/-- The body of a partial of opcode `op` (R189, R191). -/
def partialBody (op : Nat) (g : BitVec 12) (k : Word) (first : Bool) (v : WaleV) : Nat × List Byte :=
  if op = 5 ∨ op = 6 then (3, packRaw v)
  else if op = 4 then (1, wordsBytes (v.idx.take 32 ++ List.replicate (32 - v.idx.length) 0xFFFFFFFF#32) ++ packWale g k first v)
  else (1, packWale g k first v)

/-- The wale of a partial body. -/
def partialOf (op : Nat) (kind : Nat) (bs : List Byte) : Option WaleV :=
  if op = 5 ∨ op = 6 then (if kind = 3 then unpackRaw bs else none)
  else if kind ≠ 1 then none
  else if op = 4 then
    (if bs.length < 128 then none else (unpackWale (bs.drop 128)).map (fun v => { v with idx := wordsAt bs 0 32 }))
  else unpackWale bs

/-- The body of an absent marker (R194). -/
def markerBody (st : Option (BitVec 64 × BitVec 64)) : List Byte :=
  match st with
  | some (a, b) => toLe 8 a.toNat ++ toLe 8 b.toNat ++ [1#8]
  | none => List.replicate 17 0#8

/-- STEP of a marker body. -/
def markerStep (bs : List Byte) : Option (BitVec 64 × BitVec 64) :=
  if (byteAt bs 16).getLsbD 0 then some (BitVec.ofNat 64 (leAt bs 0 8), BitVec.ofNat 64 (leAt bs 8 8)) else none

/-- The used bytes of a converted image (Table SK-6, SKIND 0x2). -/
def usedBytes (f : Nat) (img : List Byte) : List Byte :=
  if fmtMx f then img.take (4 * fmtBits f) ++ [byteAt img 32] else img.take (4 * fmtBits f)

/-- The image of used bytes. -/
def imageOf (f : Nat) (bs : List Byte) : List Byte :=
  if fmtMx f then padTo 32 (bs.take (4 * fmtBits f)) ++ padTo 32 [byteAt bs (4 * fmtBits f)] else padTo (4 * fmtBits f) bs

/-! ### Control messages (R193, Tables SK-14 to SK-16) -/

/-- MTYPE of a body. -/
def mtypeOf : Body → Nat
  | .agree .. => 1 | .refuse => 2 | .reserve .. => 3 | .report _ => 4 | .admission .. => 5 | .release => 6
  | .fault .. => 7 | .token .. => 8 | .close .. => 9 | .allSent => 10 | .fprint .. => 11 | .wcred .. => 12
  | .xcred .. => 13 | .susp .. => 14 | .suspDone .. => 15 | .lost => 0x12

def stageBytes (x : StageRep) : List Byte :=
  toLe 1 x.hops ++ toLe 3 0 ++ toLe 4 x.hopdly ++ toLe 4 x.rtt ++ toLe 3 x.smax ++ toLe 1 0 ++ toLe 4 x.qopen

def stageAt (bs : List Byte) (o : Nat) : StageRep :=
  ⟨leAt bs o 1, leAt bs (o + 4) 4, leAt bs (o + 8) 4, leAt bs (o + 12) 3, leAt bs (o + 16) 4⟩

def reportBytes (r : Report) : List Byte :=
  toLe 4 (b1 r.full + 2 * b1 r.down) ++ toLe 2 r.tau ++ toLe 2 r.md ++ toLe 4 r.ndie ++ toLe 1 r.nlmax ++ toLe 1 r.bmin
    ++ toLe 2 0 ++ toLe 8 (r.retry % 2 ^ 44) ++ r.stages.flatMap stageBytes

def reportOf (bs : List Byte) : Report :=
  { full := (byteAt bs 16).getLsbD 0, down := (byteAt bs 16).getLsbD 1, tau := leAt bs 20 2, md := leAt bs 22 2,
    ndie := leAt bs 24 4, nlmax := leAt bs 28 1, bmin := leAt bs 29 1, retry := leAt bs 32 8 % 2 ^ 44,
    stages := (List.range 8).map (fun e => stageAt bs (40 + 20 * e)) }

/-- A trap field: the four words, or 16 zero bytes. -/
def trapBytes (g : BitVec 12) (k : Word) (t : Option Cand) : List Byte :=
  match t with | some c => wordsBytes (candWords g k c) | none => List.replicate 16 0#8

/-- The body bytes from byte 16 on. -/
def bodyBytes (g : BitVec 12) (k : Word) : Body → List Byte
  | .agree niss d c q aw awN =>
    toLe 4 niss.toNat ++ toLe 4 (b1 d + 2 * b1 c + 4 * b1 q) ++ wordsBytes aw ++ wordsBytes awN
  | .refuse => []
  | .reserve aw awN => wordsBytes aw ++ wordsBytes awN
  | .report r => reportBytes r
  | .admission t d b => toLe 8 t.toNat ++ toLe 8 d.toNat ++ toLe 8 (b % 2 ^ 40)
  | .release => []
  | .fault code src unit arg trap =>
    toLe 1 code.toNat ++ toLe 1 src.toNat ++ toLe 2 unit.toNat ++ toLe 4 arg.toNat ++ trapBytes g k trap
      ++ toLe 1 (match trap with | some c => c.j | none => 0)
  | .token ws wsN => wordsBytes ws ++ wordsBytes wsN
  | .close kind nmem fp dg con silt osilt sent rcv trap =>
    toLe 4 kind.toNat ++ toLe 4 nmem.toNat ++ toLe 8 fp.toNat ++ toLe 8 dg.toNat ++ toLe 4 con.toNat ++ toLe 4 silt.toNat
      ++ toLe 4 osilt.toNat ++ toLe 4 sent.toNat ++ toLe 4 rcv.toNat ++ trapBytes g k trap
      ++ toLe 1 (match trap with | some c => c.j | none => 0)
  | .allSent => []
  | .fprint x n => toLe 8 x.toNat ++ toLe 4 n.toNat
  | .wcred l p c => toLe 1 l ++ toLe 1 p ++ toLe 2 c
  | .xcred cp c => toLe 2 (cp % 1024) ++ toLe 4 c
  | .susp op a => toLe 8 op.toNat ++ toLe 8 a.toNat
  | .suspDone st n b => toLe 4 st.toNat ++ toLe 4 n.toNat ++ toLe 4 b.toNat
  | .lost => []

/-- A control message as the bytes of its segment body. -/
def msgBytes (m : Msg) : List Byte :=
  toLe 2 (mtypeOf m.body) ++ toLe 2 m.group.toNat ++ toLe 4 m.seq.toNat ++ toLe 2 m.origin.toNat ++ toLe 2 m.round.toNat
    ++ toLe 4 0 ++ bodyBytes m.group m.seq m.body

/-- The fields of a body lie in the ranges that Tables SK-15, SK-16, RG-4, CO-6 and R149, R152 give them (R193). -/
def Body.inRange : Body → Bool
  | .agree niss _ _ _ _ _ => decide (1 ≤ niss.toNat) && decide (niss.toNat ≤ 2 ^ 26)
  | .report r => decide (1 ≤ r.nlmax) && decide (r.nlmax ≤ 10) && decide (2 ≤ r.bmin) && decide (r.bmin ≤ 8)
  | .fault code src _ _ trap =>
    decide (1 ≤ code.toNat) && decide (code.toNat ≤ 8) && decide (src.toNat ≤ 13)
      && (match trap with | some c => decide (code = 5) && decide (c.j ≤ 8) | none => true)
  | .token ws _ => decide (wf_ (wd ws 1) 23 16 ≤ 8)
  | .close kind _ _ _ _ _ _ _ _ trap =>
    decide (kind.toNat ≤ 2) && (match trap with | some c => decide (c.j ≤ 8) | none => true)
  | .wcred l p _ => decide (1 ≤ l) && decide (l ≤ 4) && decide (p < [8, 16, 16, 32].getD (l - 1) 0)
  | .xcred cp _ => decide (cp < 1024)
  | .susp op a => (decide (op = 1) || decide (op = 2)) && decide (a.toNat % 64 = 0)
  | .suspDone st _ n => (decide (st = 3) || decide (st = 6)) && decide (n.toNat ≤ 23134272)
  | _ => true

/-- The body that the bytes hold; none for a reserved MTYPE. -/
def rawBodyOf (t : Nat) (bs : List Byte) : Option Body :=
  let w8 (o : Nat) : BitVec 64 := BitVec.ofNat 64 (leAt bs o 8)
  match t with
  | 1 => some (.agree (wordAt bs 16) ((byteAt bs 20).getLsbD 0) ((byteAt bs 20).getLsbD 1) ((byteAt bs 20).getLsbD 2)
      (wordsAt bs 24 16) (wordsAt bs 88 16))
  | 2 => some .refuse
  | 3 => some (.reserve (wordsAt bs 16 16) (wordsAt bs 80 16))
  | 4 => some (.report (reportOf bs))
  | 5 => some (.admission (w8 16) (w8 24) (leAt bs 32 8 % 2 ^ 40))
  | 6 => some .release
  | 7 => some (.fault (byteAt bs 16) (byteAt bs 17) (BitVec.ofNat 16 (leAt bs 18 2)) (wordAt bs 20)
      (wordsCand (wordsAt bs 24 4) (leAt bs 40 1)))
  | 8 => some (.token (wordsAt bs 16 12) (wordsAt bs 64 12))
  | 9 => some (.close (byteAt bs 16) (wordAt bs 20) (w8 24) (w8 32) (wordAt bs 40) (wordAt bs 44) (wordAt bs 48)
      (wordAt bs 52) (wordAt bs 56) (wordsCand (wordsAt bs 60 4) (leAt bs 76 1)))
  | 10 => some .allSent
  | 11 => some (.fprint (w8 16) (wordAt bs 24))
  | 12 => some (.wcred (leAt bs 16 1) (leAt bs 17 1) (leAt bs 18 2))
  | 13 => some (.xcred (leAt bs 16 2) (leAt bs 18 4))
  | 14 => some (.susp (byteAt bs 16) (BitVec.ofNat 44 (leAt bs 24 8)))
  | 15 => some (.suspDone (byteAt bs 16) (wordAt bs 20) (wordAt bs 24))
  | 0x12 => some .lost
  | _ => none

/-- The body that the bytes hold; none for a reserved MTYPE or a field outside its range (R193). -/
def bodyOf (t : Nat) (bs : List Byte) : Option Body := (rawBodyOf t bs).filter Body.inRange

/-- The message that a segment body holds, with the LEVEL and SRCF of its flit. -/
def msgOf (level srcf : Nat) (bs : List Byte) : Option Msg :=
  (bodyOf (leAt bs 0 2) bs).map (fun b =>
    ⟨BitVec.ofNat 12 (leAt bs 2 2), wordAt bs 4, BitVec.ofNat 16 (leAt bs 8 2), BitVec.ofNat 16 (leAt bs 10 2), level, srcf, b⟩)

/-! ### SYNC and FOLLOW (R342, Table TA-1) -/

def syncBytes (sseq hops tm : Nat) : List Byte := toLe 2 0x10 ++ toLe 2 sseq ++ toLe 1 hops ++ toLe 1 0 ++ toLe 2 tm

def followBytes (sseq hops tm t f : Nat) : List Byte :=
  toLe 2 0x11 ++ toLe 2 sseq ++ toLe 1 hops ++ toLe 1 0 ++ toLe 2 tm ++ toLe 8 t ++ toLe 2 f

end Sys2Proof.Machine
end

##############################

### WHAT THE EXERCISE ASKS
Exact duplication is required for the lines above, from the line that contains "match t with |" to the line that contains "r => reportBytes r", inclusive; omit all others.

### TASK ANSWER
  match t with | some c => wordsBytes (candWords g k c) | none => List.replicate 16 0#8

/-- The body bytes from byte 16 on. -/
def bodyBytes (g : BitVec 12) (k : Word) : Body → List Byte
  | .agree niss d c q aw awN =>
    toLe 4 niss.toNat ++ toLe 4 (b1 d + 2 * b1 c + 4 * b1 q) ++ wordsBytes aw ++ wordsBytes awN
  | .refuse => []
  | .reserve aw awN => wordsBytes aw ++ wordsBytes awN
  | .report r => reportBytes r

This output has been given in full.